Slitting the throat is not the fastest nor the most humane, because it is not instant and time until death varies a lot by skill. 
We use a 22 rifle on our mini sheep at 7-9mo and adult PB pigs. Not sure if that would work on horned sheep or larger breeds of sheep, though.


----------



## Delvan (Jun 19, 2015)

Realistically, a .22lr pistol would probably work out better for you. Placing it on the back of the skull / vertebrae would be best for a "dispatch method" of use. I've even seen people use .22lr for much larger animals as a dispatch. A rifle would be fairly difficult to use, as opposed to a pistol. Some recommendations would be ones like the Ruger SR22, Walther P22, and the Smith & Wesson M&P 22.


----------



## InvalidID (Feb 18, 2011)

I've used a 22 pistol to put down very sick and injured Holsteins before so I'd assume a goat would be no problem. It's a matter of placement, a shot to the back of the head where the neck and skull meet always worked for me.


----------



## mustangglp (Jul 7, 2015)

A 10/22 is fine choice for a rifle I wouldn't recommend a pistol as you will need to be able to put every shot within a target the size of a walnut from what ever distance you shoot from be it 20 inches or 20 feet. Also be sure of your back stop as a 22lr can go mile and a half.


----------



## Delvan (Jun 19, 2015)

If your using a .22lr as a dispatch, you don't want to use it from a distance. Put the pistol right up against the base of the skull (I usually recommend pointing downwards with you standing off to the side) and pull the trigger. There is no aiming needed, and your backstop is the ground. As long as your sure of your feet and noone is standing under the animal's head when you fire, it should be fine. Besides, at that point, the .22lr round has gone through several layers of bone / brain matter, I doubt it has much more penetration power if it leaves the head.
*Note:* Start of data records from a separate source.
-- ==== Sys2Proof/Certificates/Slice0/Obligations.lean ====
section
/-!
DEFINITION. The statements for the provers: what each family of commands does, what every step keeps, and the state after reset.
-/
open Sys2Proof Sys2Proof.Machine

/-- One step runs the command at the front of the queue on the state with the queue's rest. -/
def Obligations.StepRunsFront : Prop :=
  ∀ (s : State) (c : Instr) (cs : List Instr), step { s with pending := c :: cs } = exec c { s with pending := cs }

/-- No command and no idle cycle stops the block: every command answers a next state with the queue as it was given,
so every run goes on (the chapters give each command an effect; a bus error or a refused operation is one). -/
def Obligations.RunsGoOn : Prop :=
  (∀ (c : Instr) (s : State), ∃ t, exec c s = .next t ∧ t.pending = s.pending) ∧
  (∀ (s : State), s.pending = [] → ∃ t, step s = .next t ∧ t.pending = []) ∧
  ∀ n s, GoesOn n s

/-- Every step keeps the canonical form of memory, of the register file, of the cores and of the once-per-read marks.
-/
def Obligations.InvKept : Prop := ∀ s t : State, State.Inv s → step s = .next t → State.Inv t

/-- The machine right after reset: its values by the register tables of chapters 00 to 19, the cores' by R43 and R86,
the domains' by R454 and R455. -/
def Obligations.ResetValues : Prop :=
  let s := State.reset
  State.Inv s ∧ s.pending = [] ∧ s.evt = {} ∧ s.bb.staged = [] ∧ s.acc.ltb = 0 ∧
    (∀ n : Fin 65, (s.core n).run = .held ∧ (s.core n).p = 1#8 ∧ (s.core n).pend = 0#16 ∧ ∀ r : Fin 16, (s.core n).gr r = 0#32) ∧
    s.domain 0 = 2 ∧ s.domain 1 = 2 ∧ s.domain 2 = 3 ∧ (∀ d : Fin 21, 3 ≤ d.val → s.domain d = 0) ∧
    (∀ w : Fin 20, let k : Nat := 0x40007FF8 + w * 0x10000; s.flag (lockOf k) = false ∧ s.flag (unlockedOf k) = false ∧
      s.flag (armedOf k) = false ∧ s.flag (rejectedOf k) = false) ∧
    (∀ n : Fin 64, s.fld (SEQ.HBUDGET_CYCLES n) = 0x10000) ∧
    s.fld FE.TX_LATE_TOL_NS = 2000 ∧ s.fld FE.CAL_GUARD_US = 3000 ∧ s.flag FE.PROF_STATE_NONE = true ∧
    (∀ p : Fin 3, s.fldI (FE.TEMP_MAX_LIMIT p) = 480) ∧
    s.fld BB.RX_CTL_SFD_TIMEOUT = 10 ∧ s.fldI BB.CCA_CFG_THRESH = -85 ∧ s.fld BB.CCA_CFG_TIME = 128 ∧
    s.regN BB.MODE_FILT_RX = 0x76543210 ∧ s.regN BB.MODE_FILT_TX = 0xFEDCBA98 ∧
    s.fld MAC.ADDR_PAN_ID = 0xFFFF ∧ s.fld MAC.BCN_CFG_INTERVAL_MS = 250 ∧ s.fld MAC.GUARD_CFG_G_BASE = 64 ∧
    s.fld MAC.NODE_ARG3_INTERVAL = 240000 ∧ s.fld FWD.AGE_CFG_AGE_PERIOD = 300 ∧ s.fld FWD.SIL_CFG_SIL_TTL = 60 ∧
    s.fld TM.POOL_CFG_LOW_MARK = 1024 ∧ (∀ n : Fin 64, s.fld (TM.RING_CFG_DEPTH n) = 64) ∧
    s.regN CRY.FC_WARN = 0xF0000000 ∧ s.fld KEY.OP_PARENT_SLOT = 0xFFFF ∧
    s.fld ACC.HOLD_CFG_U_MIN = 10 ∧ s.fld ACC.CLOCK_UTC_OFFSET = 37 ∧ s.freeComps = 416 ∧ s.flag RTC.RTC_STATUS_OSF = true

/-- The unlock sequence of a register window (R8). -/
def Obligations.UnlockSequence : Prop :=
  ∀ (s : State) (m : Fin 67) (w : Fin 20) (v : Word),
    let k : Nat := 0x40007FFC + w * 0x10000
    let unlocked := s.flag (unlockedOf k)
    let armed := s.flag (armedOf k)
    let key := v.toNat % 256
    s.masterActs m = true → mayAccess m k true = true → s.answers (regDomain k) = true →
    Answers (.expertUnlockWrite m w v) s (fun t => t = { s with regs := t.regs } ∧ (∀ x, x ≠ k → t.reg x = s.reg x) ∧
      t.flag (rejectedOf k) = s.flag (rejectedOf k) ∧
      (unlocked = false → key = 0x5A → t.flag (armedOf k) = true ∧ t.flag (unlockedOf k) = false) ∧
      (unlocked = false → key = 0xA5 → armed = true → t.flag (unlockedOf k) = true ∧ t.flag (armedOf k) = false) ∧
      (unlocked = false → key ≠ 0x5A → ¬(key = 0xA5 ∧ armed = true) → t.flag (armedOf k) = false ∧ t.flag (unlockedOf k) = false) ∧
      (unlocked = true → key = 0 → t.flag (unlockedOf k) = false) ∧ (unlocked = true → key ≠ 0 → t.flag (unlockedOf k) = true))
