-- ==== Sys2Proof/Laws/State.lean ====
section
/-!
SUPPORT. What each primitive change leaves in each field of the state: its own field takes the new value, every other keeps
what it held.
-/
namespace Sys2Proof.Machine

open Sys2Proof

variable (s : State)

/-! ### `reg` -/

@[simp] theorem State.apply_reg_pending (k : Nat) (v : Word) : (s.apply (.reg k v)).pending = s.pending := rfl
@[simp] theorem State.apply_reg_regs (k : Nat) (v : Word) : (s.apply (.reg k v)).regs = putD s.regs k v (regReset k) := rfl
@[simp] theorem State.apply_reg_mem (k : Nat) (v : Word) : (s.apply (.reg k v)).mem = s.mem := rfl
@[simp] theorem State.apply_reg_cores (k : Nat) (v : Word) : (s.apply (.reg k v)).cores = s.cores := rfl
@[simp] theorem State.apply_reg_fe (k : Nat) (v : Word) : (s.apply (.reg k v)).fe = s.fe := rfl
@[simp] theorem State.apply_reg_bb (k : Nat) (v : Word) : (s.apply (.reg k v)).bb = s.bb := rfl
@[simp] theorem State.apply_reg_mac (k : Nat) (v : Word) : (s.apply (.reg k v)).mac = s.mac := rfl
@[simp] theorem State.apply_reg_fwd (k : Nat) (v : Word) : (s.apply (.reg k v)).fwd = s.fwd := rfl
@[simp] theorem State.apply_reg_tm (k : Nat) (v : Word) : (s.apply (.reg k v)).tm = s.tm := rfl
@[simp] theorem State.apply_reg_cry (k : Nat) (v : Word) : (s.apply (.reg k v)).cry = s.cry := rfl
@[simp] theorem State.apply_reg_key (k : Nat) (v : Word) : (s.apply (.reg k v)).key = s.key := rfl
@[simp] theorem State.apply_reg_acc (k : Nat) (v : Word) : (s.apply (.reg k v)).acc = s.acc := rfl
@[simp] theorem State.apply_reg_rtc (k : Nat) (v : Word) : (s.apply (.reg k v)).rtc = s.rtc := rfl
@[simp] theorem State.apply_reg_plt (k : Nat) (v : Word) : (s.apply (.reg k v)).plt = s.plt := rfl
@[simp] theorem State.apply_reg_nv (k : Nat) (v : Word) : (s.apply (.reg k v)).nv = s.nv := rfl
@[simp] theorem State.apply_reg_dis (k : Nat) (v : Word) : (s.apply (.reg k v)).dis = s.dis := rfl
@[simp] theorem State.apply_reg_twn (k : Nat) (v : Word) : (s.apply (.reg k v)).twn = s.twn := rfl
@[simp] theorem State.apply_reg_ist (k : Nat) (v : Word) : (s.apply (.reg k v)).ist = s.ist := rfl
@[simp] theorem State.apply_reg_hif (k : Nat) (v : Word) : (s.apply (.reg k v)).hif = s.hif := rfl
@[simp] theorem State.apply_reg_eth (k : Nat) (v : Word) : (s.apply (.reg k v)).eth = s.eth := rfl
@[simp] theorem State.apply_reg_ddr (k : Nat) (v : Word) : (s.apply (.reg k v)).ddr = s.ddr := rfl
@[simp] theorem State.apply_reg_gpio (k : Nat) (v : Word) : (s.apply (.reg k v)).gpio = s.gpio := rfl
@[simp] theorem State.apply_reg_evt (k : Nat) (v : Word) : (s.apply (.reg k v)).evt = s.evt := rfl
@[simp] theorem State.apply_reg_firsts (k : Nat) (v : Word) : (s.apply (.reg k v)).firsts = s.firsts := rfl
@[simp] theorem State.apply_reg_drawn (k : Nat) (v : Word) : (s.apply (.reg k v)).drawn = s.drawn := rfl
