/-! ### The beacon's bytes over the sub-band entries -/

/-- A beacon's bytes before its MIC (Tables 06.1 and 06.5). -/
def State.beaconBytes (s : State) (p bsn level time interval : Nat) (recovery : Bool) : List Nat :=
  leBytes 0x9008 2 ++ [bsn % 256] ++ leBytes (s.fld MAC.ADDR_PAN_ID) 2 ++ leBytes (s.fld MAC.ADDR_SHORT_ADDR) 2
    ++ [level + 8, 0, 0, 0, 0, 0] ++ [0xFF, 0xFF, 0, 0] ++ s.beaconBody p bsn time interval recovery

theorem beaconBytes_at (s : State) (p bsn level time interval : Nat) (recovery : Bool) :
    (s.beaconBytes p bsn level time interval recovery).getD 19 0 = bsn % 256 ∧
    (s.beaconBytes p bsn level time interval recovery).getD 35 0 = s.taExt p := ⟨rfl, rfl⟩

theorem beaconBytes_length (s : State) {k : Nat} {a : Instant} (h : s.fe.armed = some (k, a)) (p bsn level time interval : Nat) :
    (s.beaconBytes p bsn level time interval true).length = 51 := by
  rw [State.beaconBytes, State.beaconBody, h]
  simp only [List.length_append, leBytes_length, List.length_cons, List.length_nil, if_true]

theorem mem_setMac (s : State) (f : Mac → Mac) : (s.after (setMac f)).mem = s.mem := rfl

theorem taExt_none {s : State} (h : s.flag FE.PROF_STATE_NONE = true) (p : Nat) : s.taExt p = 0 := by
  rw [State.taExt, State.activeSlot, if_pos h]

theorem scarceState_record : scarceState.flag FE.PROF_STATE_NONE = true ∧ ∀ j < 6, 2 ≤ j → scarceState.byte (0x103FFF13 + 16 * j) % 2 = 0 := by
  decide +kernel

/-- In the last buffer the beacon's number and turnaround stand where the profile's valid sub-band entries stood. -/
theorem scarce_barred {s : State} (hmem : s.mem = scarceState.mem) (hregs : s.regs = scarceState.regs) (hfe : s.fe = scarceState.fe)
    (hstaged : s.bb.staged = []) (level time interval : Nat) (f : Mac → Mac) :
    Barred (((s.after (takeBuf 16383 1)).after (setMac f)).after
      (putBytes (bufAddr 16383) (s.beaconBytes 2 0 level time interval true))) := by
  have harmed : s.fe.armed = some (farSlot, 0#64) := by rw [hfe]; rfl
  have hlength := beaconBytes_length s harmed 2 0 level time interval
  obtain ⟨hnumber, hturn⟩ := beaconBytes_at s 2 0 level time interval true
  obtain ⟨hext, hrecord⟩ := scarceState_record
  have htake := keeps_takeBuf (cls := 1) (f := fun t : State => (t.bb.staged, t.fe.armed)) ⟨fun _ _ _ _ => rfl, fun _ _ => rfl, fun _ _ => rfl⟩
    (fun _ _ _ => rfl) (fun _ _ _ => rfl) (fun _ => rfl) 16383 (by decide) s
  have hext' : s.taExt 2 = 0 := taExt_none (by rw [State.flag, fld_of_regs hregs]; exact hext) 2
  refine ⟨?_, ?_, fun j hj => ?_⟩
  · rw [after_putBytes]
    exact (congrArg Prod.fst htake).trans hstaged
  · rw [after_putBytes]
    exact (congrArg Prod.snd htake).trans harmed
  · rcases Nat.lt_or_ge j 2 with hj2 | hj2
    · have hbyte := byte_putBytes ((s.after (takeBuf 16383 1)).after (setMac f)) (bufAddr 16383)
        (s.beaconBytes 2 0 level time interval true) (19 + 16 * j) (by rw [hlength]; omega)
      have haddr : bufAddr 16383 + (19 + 16 * j) = 0x103FFF13 + 16 * j := by
        simp only [bufAddr]
        omega
      rw [haddr] at hbyte
      rw [hbyte]
      interval_cases j
      · rw [hnumber]
      · rw [hturn, hext']
    · rw [byte_putBytes_ne _ _ _ _ (.inr (by rw [hlength]; simp only [bufAddr]; omega))]
      have hkept := memOnly_takeBuf (cls := 1) s 16383 (by decide) (0x103FFF13 + 16 * j) (.inl (by simp only [metaAddr]; omega))
      rw [byte_eq_of_mem (mem_setMac (s.after (takeBuf 16383 1)) f), hkept, byte_eq_of_mem hmem]
      exact hrecord j hj hj2

/-! ### The refutation -/

/-- The recovery beacon's instant is noted. -/
def noteBeacon (p t : Nat) : Effect := setMac fun m => { m with recov := insertKey m.recov p t }

theorem noteBeacon_keeps (s : State) (p t : Nat) : (s.after (noteBeacon p t)).mem = s.mem ∧ (s.after (noteBeacon p t)).regs = s.regs ∧
    (s.after (noteBeacon p t)).fe = s.fe ∧ (s.after (noteBeacon p t)).bb = s.bb ∧ (s.after (noteBeacon p t)).mac.bsn = s.mac.bsn :=
  ⟨rfl, rfl, rfl, rfl, rfl⟩

theorem scarceState_idle : scarceState.bb.staged = [] ∧ getD scarceState.mac.bsn 2 0 = 0 := by decide +kernel

theorem isFree_of_mem {s t : State} (h : t.mem = s.mem) (b : Nat) : t.isFree b = s.isFree b := by
  rw [State.isFree, State.isFree, State.holder, State.holder, State.meta, State.meta, State.mem', State.mem', bytes_eq_of_mem h]

/-- A beacon of port 2 sent with the last buffer alone free is not staged. -/
theorem sendBeacon_unstaged {s : State} (hmem : s.mem = scarceState.mem) (hregs : s.regs = scarceState.regs)
    (hfe : s.fe = scarceState.fe) (hstaged : s.bb.staged = []) (hbsn : getD s.mac.bsn 2 0 = 0) {chan mode t interval : Nat} {power : Int}
    {ok : Effect} (htime : 0 ≤ tdiff (tplus (tplus (BitVec.ofNat 64 t) (-200)) 200) 0#64) :
    (s.after (sendBeacon 2 chan mode power t interval true ok)).bb.staged = [] := by
  have hfree : s.fld TM.POOL_STATUS_FREE = 16384 := by
    obtain ⟨-, -, -, -, -, -, -, -, -, -, -, -, hfree⟩ := scarceState_regs
    rw [fld_of_regs hregs]
    exact hfree
  have hone : ∀ {b : Nat}, b < 16384 → s.isFree b = decide (b = 16383) := fun hb => by rw [isFree_of_mem hmem, scarce_free hb]
  obtain ⟨b, hb, hbfree, hbuf⟩ := after_withBuf (s := s) (cls := 1) (withBuf 2 (beaconSkip 2 chan) _) _
    (by rw [hfree]; exact (by decide : 64 < 16384)) ⟨16383, by decide, (hone (by decide)).trans (by decide)⟩
  obtain rfl : b = 16383 := of_decide_eq_true ((hone hb).symm.trans hbfree)
  rw [sendBeacon, after_ask]
  refine (congrArg (fun t : State => t.bb.staged) hbuf).trans ?_
  rw [after_seq_cons, after_seq_cons, after_seq_nil]
  refine stageSealed_unstaged (refNode_beaconKey s) rfl htime (fun _ => keeps_when (beside_staged.keeps_beaconSkip 2 chan)) ?_ ?_
  · exact (keeps_takeBuf (cls := 1) (f := fun t : State => t.bb.staged) ⟨fun _ _ _ _ => rfl, fun _ _ => rfl, fun _ _ => rfl⟩
      (fun _ _ _ => rfl) (fun _ _ _ => rfl) (fun _ => rfl) 16383 (by decide) s).trans hstaged
  · rw [hbsn]
    exact scarce_barred hmem hregs hfe hstaged _ _ _ _

theorem scarceState_unstaged : ∃ t, exec (.recoveryBeacon 2) scarceState = .next t ∧ t.bb.staged = [] := by
  obtain ⟨hon, hon16, hen, hrv, halways, hcry, hperiod, hchan, hmode, hlevel, hkey, hlead, hfree⟩ := scarceState_regs
  obtain ⟨hns, hrecov⟩ := scarceState_time
  have h2 : ((2 : Fin 3) : Nat) = 2 := rfl
  refine answers_inDomain (P := fun t => t.bb.staged = []) hon rfl ?_
  rw [after_ask]
  dsimp only
  rw [h2, hperiod, hchan, hmode, hlevel, hlead, hns, hrecov, hen, hrv, halways, after_when, if_pos (by decide), after_seq_cons,
    after_seq_cons, after_seq_nil]
  have hinstant : (999990000 + 1 * 1000000000 - 1) / (1 * 1000000000) * (1 * 1000000000) = 1000000000 := by norm_num
  obtain ⟨hstaged, hbsn⟩ := scarceState_idle
  obtain ⟨hmem, hregs, hfe, hbb, hnumbers⟩ := noteBeacon_keeps scarceState 2 1000000000
  rw [hinstant, ← noteBeacon]
  rw [← hbb] at hstaged
  rw [← hnumbers] at hbsn
  exact sendBeacon_unstaged hmem hregs hfe hstaged hbsn (by decide)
There is no need to stand a ways away from the animal during dispatch.


----------



## mustangglp (Jul 7, 2015)

Mine are not pets they would be in a small pin and with some feed one could get with in five or ten feet at that range I can stack rounds in the same hole all day long. Putting it against the forehead would not be posble with my sheep without tying it up! Another consideration for me is the report is twice as loud on a pistol it's legal for me to shoot livestock but I do have neighbors so I like to keep a low key. And no there not much danger of the bullet exiting did shoot a steer with a 22 mag once and it did exit the back of the neck
Gary


----------



## simi-steading (Sep 27, 2012)

I use a 10/22 for all my pigs. We instantly dropped a 1800lb bull last year with a 10/22 from about 25 yards.... 

You want to stun the animal.. a .22 will do that if placed right. Then bleed out by slitting the throat.

Depending on the animal, you can either place it against the head, or use if from a distance... I use mine one handed up close quite often for dispatching and have well placed shots.


----------



## haypoint (Oct 4, 2006)

A .22 pistol would be easy to handle when dispatching a sheep. But that is about the end of its usefulness. I recommend a Ruger 10/22. When you need to get rid of some red squirrels or any other little pest, they can be quite accurate. Might deter coyotes, too. It isn't a .223, but rugged and easy to use.


----------



## GREENCOUNTYPETE (Jul 25, 2006)

the 10/22 is a quality firearm , made by a reputable manufacturer with excellent customer service


----------